An atypical November–April rainfall signal in 1982/83 and 1997/98 CTE events is also apparent elsewhere: Banaba (not shown) in Kiribati (near Tarawa) had drier than average November–April periods in these two years when wetter than normal conditions usually occur in El Niño years. Other sites experienced rainfall extremes in those two years: Nanumea (not shown) in Funafuti (400 km northwest of Funafuti), which experiences wetter than average El Niño and drier La Niña wet seasons, had its two wettest November–April periods on record; Pohnpei, Yap, and Chuuk in the FSM and Koror in Palau, which are usually drier in El Niño and wetter in La Niña events than average, all had their two driest November–April periods on record.
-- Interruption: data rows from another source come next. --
-- ==== Sys2Proof/Laws/Memory.lean ====
section
/-!
SUPPORT. The memory's laws: every write keeps the canonical form and the bounds, a byte written is the byte read, every
other byte is as it was.
-/

namespace Sys2Proof.Machine

/-- A write keeps the canonical form above any address below the one written. -/
theorem Memory.wfFrom_write {m : List Host.Cell} {lo : Option Nat} {a : Nat} {b : Byte}
    (h : Memory.wfFrom lo m = true) (ha : ∀ l ∈ lo, l < a) : Memory.wfFrom lo (Memory.write m a b) = true := by
  induction m generalizing lo with
  | nil =>
    by_cases hb : b = Memory.unlisted
    · simp [Memory.write, hb, Memory.wfFrom]
    · simpa [Memory.write, hb, Memory.wfFrom] using ha
  | cons c m ih =>
    simp only [Memory.wfFrom, Bool.and_eq_true, decide_eq_true_eq] at h
    obtain ⟨⟨hlo, hc⟩, hm⟩ := h
    simp only [Memory.write]
    split_ifs with h1 hb h2 hb
    · simp [Memory.wfFrom, hm, hc]; simpa using hlo
    · simp [Memory.wfFrom, hm, hc, hb, h1]; simpa using ha
    · cases m with
      | nil => simp [Memory.wfFrom]
      | cons d m =>
        simp only [Memory.wfFrom, Bool.and_eq_true, decide_eq_true_eq] at hm ⊢
        refine ⟨⟨fun l hl => ?_, hm.1.2⟩, hm.2⟩
        have h3 := hlo l hl
        have h4 := hm.1.1 c.1 rfl
        omega
    · subst h2; simp [Memory.wfFrom, hm, hb]; simpa using hlo
    · simp only [Memory.wfFrom, Bool.and_eq_true, decide_eq_true_eq]
      exact ⟨⟨hlo, hc⟩, ih hm (by simp; omega)⟩

/-- A write keeps the canonical form. -/
theorem Memory.wf_write {m : List Host.Cell} {a : Nat} {b : Byte} (h : Memory.wf m = true) :
    Memory.wf (Memory.write m a b) = true :=
  Memory.wfFrom_write h (by simp)

/-- So does a list of writes. -/
theorem Memory.wf_writeAll {cs : List Host.Cell} : ∀ {m : List Host.Cell}, Memory.wf m = true →
    Memory.wf (Memory.writeAll m cs) = true := by
  induction cs with
  | nil => exact fun h => h
  | cons c cs ih => exact fun h => ih (Memory.wf_write h)

/-- No byte below the first listed address is listed. -/
theorem Memory.read_of_wfFrom {m : List Host.Cell} {l a : Nat} (h : Memory.wfFrom (some l) m = true) (ha : a ≤ l) :
    Memory.read m a = Memory.unlisted := by
  cases m with
  | nil => rfl
  | cons c m =>
    simp only [Memory.wfFrom, Bool.and_eq_true, decide_eq_true_eq, Option.mem_some_iff, forall_eq'] at h
    have : a < c.1 := lt_of_le_of_lt ha h.1.1
    simp [Memory.read, this]

/-- The byte written is the byte read. -/
theorem Memory.read_write_same {m : List Host.Cell} {lo : Option Nat} {a : Nat} {b : Byte}
    (h : Memory.wfFrom lo m = true) : Memory.read (Memory.write m a b) a = b := by
  induction m generalizing lo with
  | nil => by_cases hb : b = Memory.unlisted <;> simp [Memory.write, Memory.read, hb]
  | cons c m ih =>
    simp only [Memory.wfFrom, Bool.and_eq_true, decide_eq_true_eq] at h
    simp only [Memory.write]
    split_ifs with h1 hb h2 hb
    · simp [Memory.read, h1, hb]
    · simp [Memory.read]
    · rw [hb]; exact Memory.read_of_wfFrom h.2 (le_of_eq h2)
    · simp [Memory.read]
    · simp [Memory.read, h1, h2, ih h.2]

/-- Every other byte is as it was. -/
theorem Memory.read_write_other {m : List Host.Cell} {lo : Option Nat} {a a' : Nat} {b : Byte}
    (h : Memory.wfFrom lo m = true) (hne : a' ≠ a) : Memory.read (Memory.write m a b) a' = Memory.read m a' := by
  induction m generalizing lo with
  | nil =>
    by_cases hb : b = Memory.unlisted
    · simp [Memory.write, hb]
    · by_cases h1 : a' < a <;> simp [Memory.write, Memory.read, hb, h1, hne]
  | cons c m ih =>
    simp only [Memory.wfFrom, Bool.and_eq_true, decide_eq_true_eq] at h
    simp only [Memory.write]
    split_ifs with h1 hb h2 hb
    · rfl
    · by_cases h3 : a' < a
      · have : a' < c.1 := lt_trans h3 h1
        simp [Memory.read, h3, this]
      · simp [Memory.read, h3, hne]
    · by_cases h3 : a' < c.1
      · simp [Memory.read, h3, Memory.read_of_wfFrom h.2 (le_of_lt h3)]
      · have : a' ≠ c.1 := h2 ▸ hne
        simp [Memory.read, h3, this]
    · subst h2; simp [Memory.read, hne]
    · simp [Memory.read, ih h.2]

/-- A list of writes leaves the bytes it does not name. -/
theorem Memory.read_writeAll_other {cs : List Host.Cell} {a : Nat} (hne : ∀ c ∈ cs, c.1 ≠ a) :
    ∀ {m : List Host.Cell}, Memory.wf m = true → Memory.read (Memory.writeAll m cs) a = Memory.read m a := by
  induction cs with
  | nil => exact fun _ => rfl
  | cons c cs ih =>
    intro m h
    rw [Memory.writeAll, ih (fun d hd => hne d (by simp [hd])) (Memory.wf_write h)]
    exact Memory.read_write_other h (hne c (by simp)).symm

/-- A list of writes to different addresses stores every byte. -/
theorem Memory.read_writeAll_mem {cs : List Host.Cell} (hd : (cs.map Prod.fst).Nodup) {c : Host.Cell} (hc : c ∈ cs) :
    ∀ {m : List Host.Cell}, Memory.wf m = true → Memory.read (Memory.writeAll m cs) c.1 = c.2 := by
  induction cs with
  | nil => simp at hc
  | cons d cs ih =>
    intro m h
    simp only [List.map_cons, List.nodup_cons, List.mem_map, not_exists, not_and] at hd
    rw [Memory.writeAll]
    rcases List.mem_cons.mp hc with rfl | hc
    · rw [Memory.read_writeAll_other (fun x hx => hd.1 x hx) (Memory.wf_write h)]
      exact Memory.read_write_same h
    · exact ih hd.2 hc (Memory.wf_write h)

/-- Every byte listed after a write was listed before it or is the one written. -/
theorem Memory.mem_write {m : List Host.Cell} {a : Nat} {x : Byte} {d : Host.Cell} (h : d ∈ Memory.write m a x) :
    d ∈ m ∨ d = (a, x) := by
  induction m with
  | nil =>
    by_cases hx : x = Memory.unlisted
    · simp [Memory.write, hx] at h
    · simp only [Memory.write, hx, if_false, List.mem_singleton] at h; exact .inr h
  | cons c m ih =>
    simp only [Memory.write] at h
    split_ifs at h
    · exact .inl h
    · exact (List.mem_cons.mp h).elim .inr .inl
    · exact .inl (List.mem_cons_of_mem _ h)
    · exact (List.mem_cons.mp h).elim .inr fun h => .inl (List.mem_cons_of_mem _ h)
    · rcases List.mem_cons.mp h with h | h
      · exact .inl (h ▸ List.mem_cons_self)
      · exact (ih h).imp (List.mem_cons_of_mem _) id

/-- A write of a byte that the bus has keeps every listed byte one that the bus has. -/
theorem Memory.within_write {b : Bus} {m : List Host.Cell} {a : Nat} {x : Byte} (h : Memory.within b m)
    (ha : ∃ w : Word, busIndex b w = a) : Memory.within b (Memory.write m a x) :=
  fun d hd => (Memory.mem_write hd).elim (h d) fun e => e ▸ ha

/-- So do a list of writes. -/
theorem Memory.within_writeAll {b : Bus} {cs : List Host.Cell} (hcs : ∀ c ∈ cs, ∃ w : Word, busIndex b w = c.1) :
    ∀ {m : List Host.Cell}, Memory.within b m → Memory.within b (Memory.writeAll m cs) := by
  induction cs with
  | nil => exact fun h => h
  | cons c cs ih =>
    exact fun h => ih (fun d hd => hcs d (by simp [hd])) (Memory.within_write h (hcs c (by simp)))

end Sys2Proof.Machine
end

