-- ==== Sys2Proof/Laws/Bus.lean ====
section
/-!
SUPPORT. What a bus transaction can do, what a load and a store do when the bus accepts and when it refuses, and that the
addresses of one transaction are different bytes of memory; and that the bus of the configuration can be any bus that the
spec allows.
-/

namespace Sys2Proof.Machine

/-! ## Address lists -/

@[simp] theorem length_consecutive (a : Word) (n : Nat) : (consecutive a n).length = n := by simp [consecutive]

@[simp] theorem consecutive_zero (a : Word) : consecutive a 0 = [] := rfl

theorem getElem_consecutive (a : Word) (n k : Nat) (h : k < (consecutive a n).length) :
    (consecutive a n)[k] = a + BitVec.ofNat 32 k := by simp [consecutive]

theorem mem_consecutive {a x : Word} {n : Nat} : x ∈ consecutive a n ↔ ∃ k, k < n ∧ x = a + BitVec.ofNat 32 k := by
  simp only [consecutive, List.mem_map, List.mem_range, eq_comm]

@[simp] theorem length_packedAddrs (a : Word) (e : Fin 16) : (packedAddrs a e).length = 8 := by simp [packedAddrs]

/-- The bytes of a run of up to sixteen addresses are different bytes of memory. -/
theorem nodup_consecutive {b : Bus} (hb : busWf b) (a : Word) {n : Nat} (hn : n ≤ 16) :
    ((consecutive a n).map (busIndex b)).Nodup := by
  rw [consecutive, List.map_map]
  refine List.Nodup.map_on (fun j hj k hk h => ?_) List.nodup_range
  rw [List.mem_range] at hj hk
  exact hb a j k (by omega) (by omega) h

/-- A bus without exceptional places takes an address mod its size. -/
@[simp] theorem busIndex_of_noPlaces {b : Bus} (h : b.places = []) (a : Word) : busIndex b a = a.toNat % b.size := by
  simp [busIndex, h]

/-- A bus of a size that is a power of two, sixteen or more, tells sixteen neighbours apart. -/
theorem busWf_of_pow {b : Bus} {n : Nat} (h4 : 4 ≤ n) (hs : b.size = 2 ^ n) (hp : b.places = []) :
    busWf b := by
  intro a j k hj hk h
  rw [busIndex_of_noPlaces hp, busIndex_of_noPlaces hp, hs] at h
  simp only [BitVec.toNat_add, BitVec.toNat_ofNat] at h
  have h16 : (16 : Nat) ∣ 2 ^ n := Nat.pow_dvd_pow 2 h4
  have h1 := congrArg (· % 16) h
  simp only [Nat.mod_mod_of_dvd _ h16] at h1
  omega

/-! ## Refusal -/

/-- An address of a refused range. -/
theorem mem_refusedAddrs {ranges : List AddrRange} {addrs : List Word} {a : Word} :
    a ∈ refusedAddrs ranges addrs ↔ a ∈ addrs ∧ ∃ r ∈ ranges, r.lo ≤ a.toNat ∧ a.toNat < r.hi := by
  simp [refusedAddrs]

/-- Everything the lowest address of a list can be. -/
theorem lowestAddr_spec (l : List Word) :
    (lowestAddr l = none ↔ l = []) ∧ ∀ a, lowestAddr l = some a → a ∈ l ∧ ∀ c ∈ l, a.toNat ≤ c.toNat := by
  induction l with
  | nil => simp [lowestAddr]
  | cons a l ih =>
    simp only [lowestAddr]
    cases h : lowestAddr l with
    | none => simp [ih.1.mp h]
    | some c =>
      have hc := ih.2 c h
      dsimp only
      split_ifs with hlt <;> refine ⟨by simp, fun d hd => Option.some.inj hd ▸ ⟨by simp [hc.1], fun x hx => ?_⟩⟩ <;>
        rcases List.mem_cons.mp hx with rfl | hx
      · exact hlt.le
      · exact hc.2 x hx
      · exact le_rfl
      · have := hc.2 x hx; omega

/-- The address a bus reports is one of the transaction's. -/
theorem mem_of_busRefusal {b : Bus} {acc : Access} {addrs : List Word} {a : Word}
    (h : busRefusal b acc addrs = some a) : a ∈ addrs := by
  rw [busRefusal] at h
  split at h
  · next x hx =>
    have := List.find?_some hx
    simp only [answerIsFor, h, Option.all_some, Bool.and_eq_true, decide_eq_true_eq] at this
    exact this.2
  · exact (mem_refusedAddrs.mp ((lowestAddr_spec _).2 a h).1).1

/-- A transaction of no bytes is never refused. -/
@[simp] theorem busRefusal_nil (b : Bus) (acc : Access) : busRefusal b acc [] = none :=
  Option.eq_none_iff_forall_ne_some.mpr fun _ h => by simpa using mem_of_busRefusal h

/-- Where no answer is set down by itself, the refused ranges decide. -/
theorem busRefusal_of_noAnswers {b : Bus} (h : b.answers = []) (acc : Access) (addrs : List Word) :
    busRefusal b acc addrs = lowestAddr (refusedAddrs (refusedRanges b acc) addrs) := by simp [busRefusal, h]

/-- The recommended bus refuses nothing (R53). -/
@[simp] theorem busRefusal_recommended (acc : Access) (addrs : List Word) :
    busRefusal Bus.recommended acc addrs = none := by
  rw [busRefusal_of_noAnswers rfl, (lowestAddr_spec _).1, List.eq_nil_iff_forall_not_mem]
  cases acc <;> simp [mem_refusedAddrs, refusedRanges, Bus.recommended]

/-! ## Every bus (R18) -/

/-- A list of answers with one for every transaction of a list, and no other, answers those as it should. -/
theorem find_answer {T : List (Access × List Word)} {refuse : Access → List Word → Option Word} {acc : Access}
    {l : List Word} (hl : ∀ a, refuse acc l = some a → a ∈ l) (hT : (acc, l) ∈ T) :
    ((T.map fun x => (⟨x.1, x.2, refuse x.1 x.2⟩ : BusAnswer)).find? fun x => answerIsFor x acc l)
      = some ⟨acc, l, refuse acc l⟩ := by
  cases hf : ((T.map fun x => (⟨x.1, x.2, refuse x.1 x.2⟩ : BusAnswer)).find? fun x => answerIsFor x acc l) with
  | none =>
    have := List.find?_eq_none.mp hf _ (List.mem_map_of_mem hT)
    simp only [answerIsFor, decide_true, Bool.true_and] at this
    exact absurd (Option.all_eq_true _ _ |>.mpr fun a ha => decide_eq_true (hl a ha)) this
  | some x =>
    have h1 := List.find?_some hf
    obtain ⟨y, -, rfl⟩ := List.mem_map.mp (List.mem_of_find?_eq_some hf)
    simp only [answerIsFor, Bool.and_eq_true, decide_eq_true_eq] at h1
    obtain ⟨⟨rfl, rfl⟩, -⟩ := h1
    rfl

/-- A lookup in the graph of a function. -/
theorem lookup_graph (f : Word → Nat) (a : Word) : ∀ {L : List Word}, a ∈ L → (L.map fun x => (x, f x)).lookup a = some (f a)
  | x :: L, h => by
    simp only [List.map_cons, List.lookup_cons]
    by_cases hx : a = x
    · simp [hx]
    · simp only [beq_eq_false_iff_ne.mpr hx]
      exact lookup_graph f a ((List.mem_cons.mp h).resolve_left hx)

/-- The configuration's bus can be any bus of R51: whichever byte each address names, whichever transactions of up to sixteen
addresses fault, and whichever of its addresses each reports (R18, R249, U4). -/
theorem exists_bus (cell : Word → Nat) (refuse : Access → List Word → Option Word)
    (hr : ∀ acc l a, refuse acc l = some a → a ∈ l) :
    ∃ b : Bus, (∀ a, busIndex b a = cell a) ∧ ∀ acc l, l.length ≤ 16 → busRefusal b acc l = refuse acc l := by
  obtain ⟨L, hL⟩ : ∃ L : List Word, ∀ a, a ∈ L := ⟨(Set.toFinite (Set.univ : Set Word)).toFinset.toList, by simp⟩
  obtain ⟨T, hT⟩ : ∃ T : List (List Word), ∀ l : List Word, l.length ≤ 16 → l ∈ T :=
    ⟨(List.finite_length_le Word 16).toFinset.toList, by simp⟩
  refine ⟨⟨0, L.map fun a => (a, cell a), [], [], (T.flatMap fun l => [(Access.read, l), (.write, l)]).map
    fun x => ⟨x.1, x.2, refuse x.1 x.2⟩⟩, fun a => ?_, fun acc l hl => ?_⟩
  · simp only [busIndex, lookup_graph cell a (hL a), Option.getD_some]
  · have hm : (acc, l) ∈ T.flatMap fun l => [(Access.read, l), (Access.write, l)] :=
      List.mem_flatMap.mpr ⟨l, hT l hl, by cases acc <;> simp⟩
    simp only [busRefusal, find_answer (hr acc l) hm]

/-! ## Loads and stores -/

/-- The memory after the bytes are stored. -/
def storedMem (s : State) (addrs : List Word) (bytes : List Byte) : List Host.Cell :=
  Memory.writeAll s.mem ((addrs.map (busIndex s.cfg.bus)).zip bytes)

/-- A load the bus accepts writes one register. -/
theorem loadReg_accepted {vt : Fin 32} {addrs : List Word} {f : List Byte → VReg} {s : State}
    (h : busRefusal s.cfg.bus .read addrs = none) :
    loadReg vt addrs f s = .next (s.setVR vt (f (addrs.map s.readByte))) := by
  simp [loadReg, State.memReadV, h]

/-- A load the bus refuses ends in the bus fault. -/
theorem loadReg_refused {vt : Fin 32} {addrs : List Word} {f : List Byte → VReg} {s : State} {a : Word}
    (h : busRefusal s.cfg.bus .read addrs = some a) :
    loadReg vt addrs f s = .fault (.busFault a) := by
  simp [loadReg, State.memReadV, h, raiseBusFault]

/-- A store the bus accepts changes memory and nothing else. -/
theorem storeReg_accepted {addrs : List Word} {bytes : List Byte} {s : State}
    (h : busRefusal s.cfg.bus .write addrs = none) :
    storeReg addrs bytes s = .next { s with mem := storedMem s addrs bytes } := by
  simp [storeReg, State.memWriteV, h, storedMem]

/-- A store the bus refuses ends in the bus fault. -/
theorem storeReg_refused {addrs : List Word} {bytes : List Byte} {s : State} {a : Word}
    (h : busRefusal s.cfg.bus .write addrs = some a) :
    storeReg addrs bytes s = .fault (.busFault a) := by
  simp [storeReg, State.memWriteV, h, raiseBusFault]

/-- Everything a load can do. -/
theorem loadReg_next {vt : Fin 32} {addrs : List Word} {f : List Byte → VReg} {s t : State}
    (h : loadReg vt addrs f s = .next t) :
    busRefusal s.cfg.bus .read addrs = none ∧ t = s.setVR vt (f (addrs.map s.readByte)) := by
  cases hb : busRefusal s.cfg.bus .read addrs with
  | none => rw [loadReg_accepted hb] at h; cases h; exact ⟨rfl, rfl⟩
  | some a => rw [loadReg_refused hb] at h; cases h

/-- Everything a store can do. -/
theorem storeReg_next {addrs : List Word} {bytes : List Byte} {s t : State} (h : storeReg addrs bytes s = .next t) :
    busRefusal s.cfg.bus .write addrs = none ∧ t = { s with mem := storedMem s addrs bytes } := by
  cases hb : busRefusal s.cfg.bus .write addrs with
  | none => rw [storeReg_accepted hb] at h; cases h; exact ⟨rfl, rfl⟩
  | some a => rw [storeReg_refused hb] at h; cases h

/-- Storing keeps the invariant. -/
theorem inv_storedMem {s : State} (h : s.Inv) (addrs : List Word) (bytes : List Byte) :
    ({ s with mem := storedMem s addrs bytes } : State).Inv where
  canonical := Memory.wf_writeAll h.canonical
  within := Memory.within_writeAll (fun _ hc =>
    have ⟨a, _, ha⟩ := List.mem_map.mp (List.of_mem_zip hc).1; ⟨a, ha⟩) h.within
  bus := h.bus

/-- A canonical memory inside a bus that takes an address mod a power of two meets the invariant. -/
theorem inv_of_pow {s : State} (n : Nat) (h4 : 4 ≤ n) (h32 : n ≤ 32) (hs : s.cfg.bus.size = 2 ^ n)
    (hp : s.cfg.bus.places = []) (hm : Memory.wf s.mem = true) (hw : ∀ c ∈ s.mem, c.1 < 2 ^ n) : s.Inv where
  canonical := hm
  within := fun c hc => ⟨BitVec.ofNat 32 c.1, by
    have h1 := hw c hc
    have h2 : (2 : Nat) ^ n ≤ 2 ^ 32 := Nat.pow_le_pow_right (by omega) h32
    rw [busIndex_of_noPlaces hp, hs, BitVec.toNat_ofNat, Nat.mod_eq_of_lt (by omega : c.1 < 2 ^ 32), Nat.mod_eq_of_lt h1]⟩
  bus := busWf_of_pow h4 hs hp

/-- A byte that no address of the store names is as it was. -/
theorem readByte_stored_other {s : State} (h : s.Inv) {addrs : List Word} (bytes : List Byte) {a : Word}
    (ha : ∀ x ∈ addrs, busIndex s.cfg.bus a ≠ busIndex s.cfg.bus x) :
    ({ s with mem := storedMem s addrs bytes } : State).readByte a = s.readByte a := by
  refine Memory.read_writeAll_other (fun c hc => ?_) h.canonical
  obtain ⟨x, hx, hxc⟩ := List.mem_map.mp (List.of_mem_zip hc).1
  exact fun e => ha x hx (by rw [hxc, e])

theorem zip_fst_sublist {α β : Type} : ∀ (l : List α) (m : List β), ((l.zip m).map Prod.fst).Sublist l
  | [], _ => by simp
  | _ :: _, [] => by simp
  | a :: l, b :: m => by simpa using (zip_fst_sublist l m)

/-- The bytes stored are the bytes read. -/
theorem readByte_stored {s : State} (h : s.Inv) {addrs : List Word} {bytes : List Byte}
    (hd : (addrs.map (busIndex s.cfg.bus)).Nodup) {k : Nat} (ha : k < addrs.length) (hk : k < bytes.length) :
    ({ s with mem := storedMem s addrs bytes } : State).readByte addrs[k] = bytes[k] := by
  have hz : (((addrs.map (busIndex s.cfg.bus)).zip bytes).map Prod.fst).Nodup :=
    hd.sublist (zip_fst_sublist _ _)
  have hm : (busIndex s.cfg.bus addrs[k], bytes[k]) ∈ (addrs.map (busIndex s.cfg.bus)).zip bytes := by
    rw [List.mem_iff_getElem]
    exact ⟨k, by simp; omega, by simp⟩
  exact Memory.read_writeAll_mem hz hm h.canonical

end Sys2Proof.Machine
end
The atypical or extreme rainfall experienced in these CTE years in many countries is consistent with the extreme shift and change in intensity in the SPCZ and ITCZ seen in Fig. 6, as noted by other studies (Vincent et al. 2011; Cai et al. 2012). It is clear that large-scale mechanisms in CTE years brought about quite different impacts from those in other El Niño events. The rainfall changes in the EP region countries were completely different from those for other El Niño types. It would appear that the two CTE years were unique in this respect—all other El Niño years brought increased rainfall at Tarawa, for example, and all La Niña years brought below average rainfall. These rainfall anomalies of opposite sign in these countries for CTE would be expected to reduce linear correlations between the Niño and rainfall (e.g., the correlation between Niño-3.4 and November–April rainfall in Tarawa increases from 0.71 to 0.85 when 1982/83 and 1997/98 are excluded).

The time series in Fig. 9 also indicate no clear interdecadal variation in the rainfall response to ENSO in these countries except at Penrhyn. The Pacific decadal oscillation (PDO) and the equivalent (in terms of impact in the tropical Pacific) interdecadal Pacific oscillation (Folland et al. 2002) have been shown to vary the influence of ENSO on rainfall in some countries in the Pacific rim, such as Australia (Power et al. 1999). In some Pacific countries its influence has been shown to be minimal (e.g. Cambers et al. 2011). We have calculated mean November–April rainfall anomalies at the 19 stations listed in Table 1 for the three different phases of the PDO since 1950 (1950–76, 1977–99, and 2000–11) for all El Niño types and La Niña, and found no clear regional PDO signal in the rainfall anomalies at the stations associated with ENSO.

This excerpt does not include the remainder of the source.